Laos also ranked very low on the sub-indicators of Trade Freedom (124th), Technology (120th), Red Tape (123rd), Investor Protection (127th), Corruption (127th), and Personal Freedom (128th). It’s highest ranking is in Market Performance, at 87th.
The accompanying country profile reads:
The government of Laos, one of the few remaining one-party communist states, began decentralizing control and encouraging private enterprise in 1986. Economic growth averaged 6% per year from 1988-2008 except during the short-lived drop caused by the Asian financial crisis that began in 1997. Laos’ growth has more recently been amongst the fastest in Asia and averaged nearly 8% per year for the last decade.
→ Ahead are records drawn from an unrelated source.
/-- R154: the six tests in order, each with its status, and test 6 of an operation only where the first five pass. What
the tests read: the operation codes (section 11.3), the object space with each object's kind and index range (R156), the
actions and their value lengths (R160, R194), which row of the command table a request is (the model's reading, log 25), and
what a SET's value must hold (R17, R33, R42, R130, R186, R194): its
length, and each field within its values, the fields of more than one byte most significant byte first. -/
def Obligations.RequestTestOrder : Prop :=
  (∀ body : List Byte,
     ((mopOf body = .get ↔ body[2]? = some 0) ∧ (mopOf body = .set ↔ body[2]? = some 1) ∧
       (mopOf body = .commit ↔ body[2]? = some 2) ∧ (mopOf body = .discard ↔ body[2]? = some 3) ∧
       (mopOf body = .action ↔ body[2]? = some 4)) ∧
     (∀ b, body[3]? = some b → objOf body = b.toNat) ∧ (∀ b, body[4]? = some b → idxOf body = b.toNat) ∧
     (∀ b, body[5]? = some b → (copyActive body = true ↔ b = 0)) ∧ valueOf body = body.drop 7 ∧
     ∀ a : Act, bodyAct body = some a ↔
       match a with
       | .enterRetain => body[3]? = some 0x02 ∧ body[7]? = some 1
       | .leaveRetain => body[3]? = some 0x02 ∧ body[7]? = some 2
       | .resetPart => body[3]? = some 0x02 ∧ body[7]? = some 3
       | .lapseClear => body[3]? = some 0x41 ∧ body[7]? = some 1
       | .clear => body[3]? = some 0x50 ∧ body[7]? = some 1) ∧
  (∀ body : List Byte, rowOf body =
     match mopOf body, objectOf (objOf body), bodyAct body with
     | .get, _, _ => .get
     | .set, some .noticeSettings, _ => .setNotice
     | .set, _, _ => .set
     | .commit, _, _ => .commit
     | .discard, _, _ => .discard
     | .action, _, some .enterRetain => .enterRetain
     | .action, _, some .leaveRetain => .leaveRetain
     | .action, _, some .resetPart => .resetPart
     | .action, _, some .lapseClear => .lapseClear
     | .action, _, some .clear => .clear
     | .action, _, none | .other, _, _ => .unknown) ∧
  (∀ a : Act, a.valueLength = if a = .lapseClear then 3 else 1) ∧
  (∀ (n : Nat) (o : Obj), objectOf n = some o ↔ n =
     match o with
     | .ident => 0x00
     | .partState => 0x01
     | .partControl => 0x02
     | .timing => 0x08
     | .window i => 0x10 + i.val
     | .requester r => 0x30 + r.val
     | .renewalStatus => 0x40
     | .lapseClear => 0x41
     | .linkStatus => 0x48
     | .linkSettings => 0x49
     | .faultCounters => 0x50
     | .noticeSettings => 0x58
     | .commitStatus => 0x59) ∧
  (∀ o : Obj, o.lastIndex = (if o = .renewalStatus then 15 else if o = .faultCounters then 10 else 0) ∧
     (o.staged = true ↔ o = .timing ∨ (∃ i, o = .window i) ∨ (∃ r, o = .requester r) ∨ o = .linkSettings) ∧
     (o.acts = true ↔ o = .partControl ∨ o = .lapseClear ∨ o = .faultCounters)) ∧
  (∀ (o : Obj) (v : List Byte),
     let num : Nat → Nat → Nat := fun i len => ((v.drop i).take len).foldl (fun n b => n * 256 + b.toNat) 0
     let within : Nat → Nat → Nat → Prop := fun n lo hi => lo ≤ n ∧ n ≤ hi
     setValueGood o v = true ↔
       match o with
       | .timing => v.length = 28 ∧ (∀ k < 9, within (num (2 * k) 2) 1 1023) ∧ within (num 18 2) 0 1023 ∧
           within (num 20 2) 1 1023 ∧ within (num 22 1) 8 128 ∧ (num 23 1 = 1 ∨ num 23 1 = 2 ∨ num 23 1 = 4) ∧
           within (num 24 1) 1 8 ∧ within (num 25 2) 0 1023 ∧ within (num 27 1) 0 1
       | .window _ => v.length = 13 ∧ within (num 0 1) 0 1 ∧ within (num 1 1) 0 10 ∧ within (num 2 3) 0 1048575 ∧
           within (num 5 2) 0 1023 ∧ within (num 11 1) 0 1 ∧ within (num 12 1) 0 1
       | .requester _ => v.length = 7 ∧ within (num 0 1) 0 1 ∧ within (num 1 1) 0 1 ∧ within (num 2 1) 0 64 ∧
           within (num 3 1) 0 1 ∧ within (num 4 1) 0 1 ∧ within (num 5 1) 0 1 ∧ within (num 6 1) 1 255
       | .linkSettings => v.length = 4 ∧ within (num 0 2) 1 1023
       | .noticeSettings => v.length = 2 ∧ within (num 0 1) 0 15
       | _ => False) ∧
  ∀ (s : State) (body : List Byte),
    let op := mopOf body
    let form : Prop := 7 ≤ body.length ∧ (∃ r : ReqNo, body[0]? = some (byteOf r.val)) ∧ op ≠ .other ∧
      ∃ n : Byte, body[6]? = some n ∧ body.length = 7 + n.toNat
    let right : Prop := op = .get ∨ ∃ r : ReqNo, body[0]? = some (byteOf r.val) ∧
      (s.mgmt.active.requesters.get r).enabled = true ∧ (s.mgmt.active.requesters.get r).manager = true
    let held : Prop := (op = .set ∨ op = .commit ∨ op = .discard) ∧ s.mgmt.commit.state ≠ .none
    (formGood body = true ↔ form) ∧
    (∀ r : ReqNo, s.actsAsManager r.val = true ↔
      (s.mgmt.active.requesters.get r).enabled = true ∧ (s.mgmt.active.requesters.get r).manager = true) ∧
    (¬form → s.requestTests body = some .badValue) ∧
    (form → ¬right → s.requestTests body = some .denied) ∧
    (form → right → held → s.requestTests body = some .busy) ∧
    (form → right → ¬held → op = .commit ∨ op = .discard → s.requestTests body = none) ∧
    (form → right → ¬held → op = .get ∨ op = .set ∨ op = .action → objectOf (objOf body) = none →
      s.requestTests body = some .unknownObject) ∧
    ∀ o, form → right → ¬held → objectOf (objOf body) = some o →
      let indexGood : Prop := idxOf body ≤ o.lastIndex
      (op = .get → (s.requestTests body = none ↔ indexGood) ∧ (s.requestTests body = some .badValue ↔ ¬indexGood)) ∧
      (op = .set →
        let permitted : Prop := o = .noticeSettings ∨ o.staged = true ∧ copyActive body = false
        (¬permitted → s.requestTests body = some .readOnly) ∧
        (permitted → indexGood ∧ setValueGood o (valueOf body) = true → s.requestTests body = none) ∧
        (permitted → ¬(indexGood ∧ setValueGood o (valueOf body) = true) → s.requestTests body = some .badValue)) ∧
      (op = .action →
        (o.acts = false → s.requestTests body = some .readOnly) ∧
        (o.acts = true → bodyAct body = none → s.requestTests body = some .badValue) ∧
        (∀ a, o.acts = true → bodyAct body = some a →
          let good : Prop := (indexGood ∨ a = .clear) ∧ (valueOf body).length = a.valueLength
          (good → s.requestTests body = none) ∧ (¬good → s.requestTests body = some .badValue)))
Nevertheless, Laos remains a country with an underdeveloped infrastructure, particularly in rural areas. It has a basic, but improving, road system, and limited external and internal land-line telecommunications. Electricity is available to 83% of the population. Agriculture, dominated by rice cultivation in lowland areas, accounts for about 25% of GDP and 73% of total employment. Laos’ economy is heavily dependent on capital-intensive natural resource exports. The economy has benefited from high-profile foreign direct investment in hydropower dams along the Mekong River, copper and gold mining, logging, and construction, although some projects in these industries have drawn criticism for their environmental impacts. Laos gained Normal Trade Relations status with the US in 2004 and applied for Generalized System of Preferences trade benefits in 2013 after being admitted to the World Trade Organization earlier in the year. Laos began a one-year chairmanship of ASEAN in January 2016. Laos is in the process of implementing a value-added tax system. The government appears committed to raising the country’s profile among foreign investors and has developed special economic zones replete with generous tax incentives, but a small labor pool remains an impediment to investment. Laos also has ongoing problems with the business environment, including onerous registration requirements, a gap between legislation and implementation, and unclear or conflicting regulations.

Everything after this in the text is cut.